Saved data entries
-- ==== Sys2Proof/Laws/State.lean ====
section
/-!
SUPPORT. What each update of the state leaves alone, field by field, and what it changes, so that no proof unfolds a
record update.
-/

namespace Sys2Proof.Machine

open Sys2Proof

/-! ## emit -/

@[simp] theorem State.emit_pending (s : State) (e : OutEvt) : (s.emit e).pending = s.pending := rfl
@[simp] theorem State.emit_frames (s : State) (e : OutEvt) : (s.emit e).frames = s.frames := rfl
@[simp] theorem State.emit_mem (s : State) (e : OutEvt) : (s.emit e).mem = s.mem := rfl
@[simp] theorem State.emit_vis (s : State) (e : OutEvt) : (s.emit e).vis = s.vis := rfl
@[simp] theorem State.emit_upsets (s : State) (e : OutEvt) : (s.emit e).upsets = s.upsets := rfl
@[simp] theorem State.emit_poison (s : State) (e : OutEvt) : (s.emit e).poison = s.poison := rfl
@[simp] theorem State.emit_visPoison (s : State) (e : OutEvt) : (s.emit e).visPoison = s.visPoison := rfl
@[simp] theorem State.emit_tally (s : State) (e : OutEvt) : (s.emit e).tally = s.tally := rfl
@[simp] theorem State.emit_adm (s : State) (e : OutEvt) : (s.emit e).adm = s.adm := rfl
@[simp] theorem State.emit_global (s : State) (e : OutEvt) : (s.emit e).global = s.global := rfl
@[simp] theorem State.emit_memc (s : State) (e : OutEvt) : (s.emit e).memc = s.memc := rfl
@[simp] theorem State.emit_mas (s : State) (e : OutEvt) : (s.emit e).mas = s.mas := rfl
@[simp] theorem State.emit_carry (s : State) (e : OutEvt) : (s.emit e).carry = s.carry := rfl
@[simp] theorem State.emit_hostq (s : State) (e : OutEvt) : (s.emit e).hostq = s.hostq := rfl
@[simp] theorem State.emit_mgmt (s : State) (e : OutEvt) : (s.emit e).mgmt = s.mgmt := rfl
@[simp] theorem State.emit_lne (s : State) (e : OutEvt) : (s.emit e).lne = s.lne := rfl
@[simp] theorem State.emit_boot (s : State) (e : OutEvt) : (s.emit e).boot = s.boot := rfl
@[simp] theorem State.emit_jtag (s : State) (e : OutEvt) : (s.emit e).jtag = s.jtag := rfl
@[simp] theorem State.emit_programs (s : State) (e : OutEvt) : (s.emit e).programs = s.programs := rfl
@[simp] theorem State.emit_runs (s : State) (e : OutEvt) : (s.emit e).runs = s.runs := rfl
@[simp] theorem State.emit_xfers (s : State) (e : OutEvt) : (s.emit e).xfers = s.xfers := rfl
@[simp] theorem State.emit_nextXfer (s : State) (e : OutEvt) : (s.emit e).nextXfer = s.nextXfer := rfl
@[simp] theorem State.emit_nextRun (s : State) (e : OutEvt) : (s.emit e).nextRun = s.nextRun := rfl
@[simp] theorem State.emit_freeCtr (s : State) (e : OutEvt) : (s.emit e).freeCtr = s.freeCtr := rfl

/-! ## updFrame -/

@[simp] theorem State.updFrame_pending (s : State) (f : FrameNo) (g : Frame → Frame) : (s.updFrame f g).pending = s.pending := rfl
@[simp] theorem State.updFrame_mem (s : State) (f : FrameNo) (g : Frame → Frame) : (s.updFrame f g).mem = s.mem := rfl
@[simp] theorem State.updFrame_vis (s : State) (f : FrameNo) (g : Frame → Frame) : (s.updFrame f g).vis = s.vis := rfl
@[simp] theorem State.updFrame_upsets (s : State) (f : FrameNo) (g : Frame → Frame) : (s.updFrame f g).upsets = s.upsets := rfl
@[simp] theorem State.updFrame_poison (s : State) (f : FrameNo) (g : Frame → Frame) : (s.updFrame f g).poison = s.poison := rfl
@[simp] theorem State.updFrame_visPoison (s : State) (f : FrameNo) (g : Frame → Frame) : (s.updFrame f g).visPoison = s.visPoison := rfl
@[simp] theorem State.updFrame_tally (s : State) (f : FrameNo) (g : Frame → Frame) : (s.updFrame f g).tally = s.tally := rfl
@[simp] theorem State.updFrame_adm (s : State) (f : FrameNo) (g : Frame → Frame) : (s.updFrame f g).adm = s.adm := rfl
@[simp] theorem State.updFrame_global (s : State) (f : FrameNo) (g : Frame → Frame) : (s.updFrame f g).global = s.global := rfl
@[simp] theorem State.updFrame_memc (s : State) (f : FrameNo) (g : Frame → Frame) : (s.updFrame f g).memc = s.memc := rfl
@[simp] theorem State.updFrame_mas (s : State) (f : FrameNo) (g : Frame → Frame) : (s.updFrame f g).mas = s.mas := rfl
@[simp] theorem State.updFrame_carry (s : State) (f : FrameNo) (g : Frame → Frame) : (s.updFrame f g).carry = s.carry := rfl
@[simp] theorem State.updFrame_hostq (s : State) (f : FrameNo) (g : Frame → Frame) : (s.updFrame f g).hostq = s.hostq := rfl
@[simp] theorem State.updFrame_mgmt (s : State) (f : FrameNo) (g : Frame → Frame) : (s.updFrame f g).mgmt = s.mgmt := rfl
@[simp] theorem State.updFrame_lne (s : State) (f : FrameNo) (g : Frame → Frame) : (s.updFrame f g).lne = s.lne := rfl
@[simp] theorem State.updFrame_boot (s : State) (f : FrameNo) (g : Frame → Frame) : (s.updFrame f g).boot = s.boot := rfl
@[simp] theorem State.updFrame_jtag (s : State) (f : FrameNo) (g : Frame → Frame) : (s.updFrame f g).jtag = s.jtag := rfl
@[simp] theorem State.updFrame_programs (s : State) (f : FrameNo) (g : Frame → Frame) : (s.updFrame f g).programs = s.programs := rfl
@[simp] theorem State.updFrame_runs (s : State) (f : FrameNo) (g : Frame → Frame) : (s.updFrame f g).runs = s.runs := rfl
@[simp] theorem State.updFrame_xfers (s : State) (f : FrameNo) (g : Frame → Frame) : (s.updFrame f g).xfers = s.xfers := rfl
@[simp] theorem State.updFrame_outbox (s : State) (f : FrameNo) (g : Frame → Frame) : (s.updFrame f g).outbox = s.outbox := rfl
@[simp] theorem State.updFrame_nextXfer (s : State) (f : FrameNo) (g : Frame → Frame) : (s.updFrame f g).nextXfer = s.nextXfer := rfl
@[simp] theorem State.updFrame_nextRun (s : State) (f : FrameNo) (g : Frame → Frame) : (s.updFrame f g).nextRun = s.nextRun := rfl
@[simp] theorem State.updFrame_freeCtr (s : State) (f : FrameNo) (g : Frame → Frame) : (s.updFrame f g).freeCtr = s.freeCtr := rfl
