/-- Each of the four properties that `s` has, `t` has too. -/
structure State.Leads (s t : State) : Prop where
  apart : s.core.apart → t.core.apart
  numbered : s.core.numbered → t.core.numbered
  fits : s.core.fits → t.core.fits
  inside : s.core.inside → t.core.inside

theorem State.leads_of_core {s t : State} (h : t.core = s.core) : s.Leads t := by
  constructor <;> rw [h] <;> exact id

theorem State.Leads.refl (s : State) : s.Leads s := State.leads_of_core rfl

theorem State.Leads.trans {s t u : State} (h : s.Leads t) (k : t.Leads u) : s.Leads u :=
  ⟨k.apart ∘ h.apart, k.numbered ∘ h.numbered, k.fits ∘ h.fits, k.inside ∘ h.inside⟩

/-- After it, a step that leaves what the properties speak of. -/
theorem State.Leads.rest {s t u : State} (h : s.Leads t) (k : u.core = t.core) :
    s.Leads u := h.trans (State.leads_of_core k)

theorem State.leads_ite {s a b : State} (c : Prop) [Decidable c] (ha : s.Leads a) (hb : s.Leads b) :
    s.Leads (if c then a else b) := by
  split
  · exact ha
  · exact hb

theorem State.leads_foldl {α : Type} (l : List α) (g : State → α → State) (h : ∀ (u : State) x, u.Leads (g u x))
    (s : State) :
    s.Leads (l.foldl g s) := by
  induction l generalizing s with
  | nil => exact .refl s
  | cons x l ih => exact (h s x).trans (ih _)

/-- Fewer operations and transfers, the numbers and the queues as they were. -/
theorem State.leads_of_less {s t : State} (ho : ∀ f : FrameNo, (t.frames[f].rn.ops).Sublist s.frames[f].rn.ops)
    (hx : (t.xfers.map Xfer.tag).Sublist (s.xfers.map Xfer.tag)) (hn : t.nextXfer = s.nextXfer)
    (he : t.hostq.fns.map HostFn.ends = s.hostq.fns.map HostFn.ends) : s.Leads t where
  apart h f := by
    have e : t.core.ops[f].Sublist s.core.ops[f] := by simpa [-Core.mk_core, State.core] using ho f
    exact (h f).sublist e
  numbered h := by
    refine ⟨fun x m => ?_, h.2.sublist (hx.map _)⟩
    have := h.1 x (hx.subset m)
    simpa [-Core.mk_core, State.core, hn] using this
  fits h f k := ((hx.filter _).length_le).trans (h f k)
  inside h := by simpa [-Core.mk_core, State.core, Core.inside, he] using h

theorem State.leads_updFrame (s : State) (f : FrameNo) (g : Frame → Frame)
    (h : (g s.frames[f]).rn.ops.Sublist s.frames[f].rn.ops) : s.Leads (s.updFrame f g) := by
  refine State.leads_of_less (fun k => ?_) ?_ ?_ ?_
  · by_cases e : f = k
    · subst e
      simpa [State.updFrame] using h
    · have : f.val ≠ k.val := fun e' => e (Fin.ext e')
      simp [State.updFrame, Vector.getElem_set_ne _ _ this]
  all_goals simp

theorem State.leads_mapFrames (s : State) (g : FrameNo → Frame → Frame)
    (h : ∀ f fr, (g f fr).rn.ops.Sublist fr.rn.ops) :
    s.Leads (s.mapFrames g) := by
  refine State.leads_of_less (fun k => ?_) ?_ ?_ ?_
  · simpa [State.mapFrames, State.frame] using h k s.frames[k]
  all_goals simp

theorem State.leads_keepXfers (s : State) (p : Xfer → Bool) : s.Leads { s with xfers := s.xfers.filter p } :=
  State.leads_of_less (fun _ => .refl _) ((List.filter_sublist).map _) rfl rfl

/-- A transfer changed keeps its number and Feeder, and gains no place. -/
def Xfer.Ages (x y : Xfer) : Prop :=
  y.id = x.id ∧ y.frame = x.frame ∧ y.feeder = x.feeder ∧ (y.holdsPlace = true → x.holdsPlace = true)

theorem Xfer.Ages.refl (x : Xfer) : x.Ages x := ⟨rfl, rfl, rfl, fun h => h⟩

→ Exercise
Look through the entries above; find each line with the word "memc" and copy it.

→ Exercise answer
@[simp] theorem State.emit_memc (s : State) (e : OutEvt) : (s.emit e).memc = s.memc := rfl
@[simp] theorem State.updFrame_memc (s : State) (f : FrameNo) (g : Frame → Frame) : (s.updFrame f g).memc = s.memc := rfl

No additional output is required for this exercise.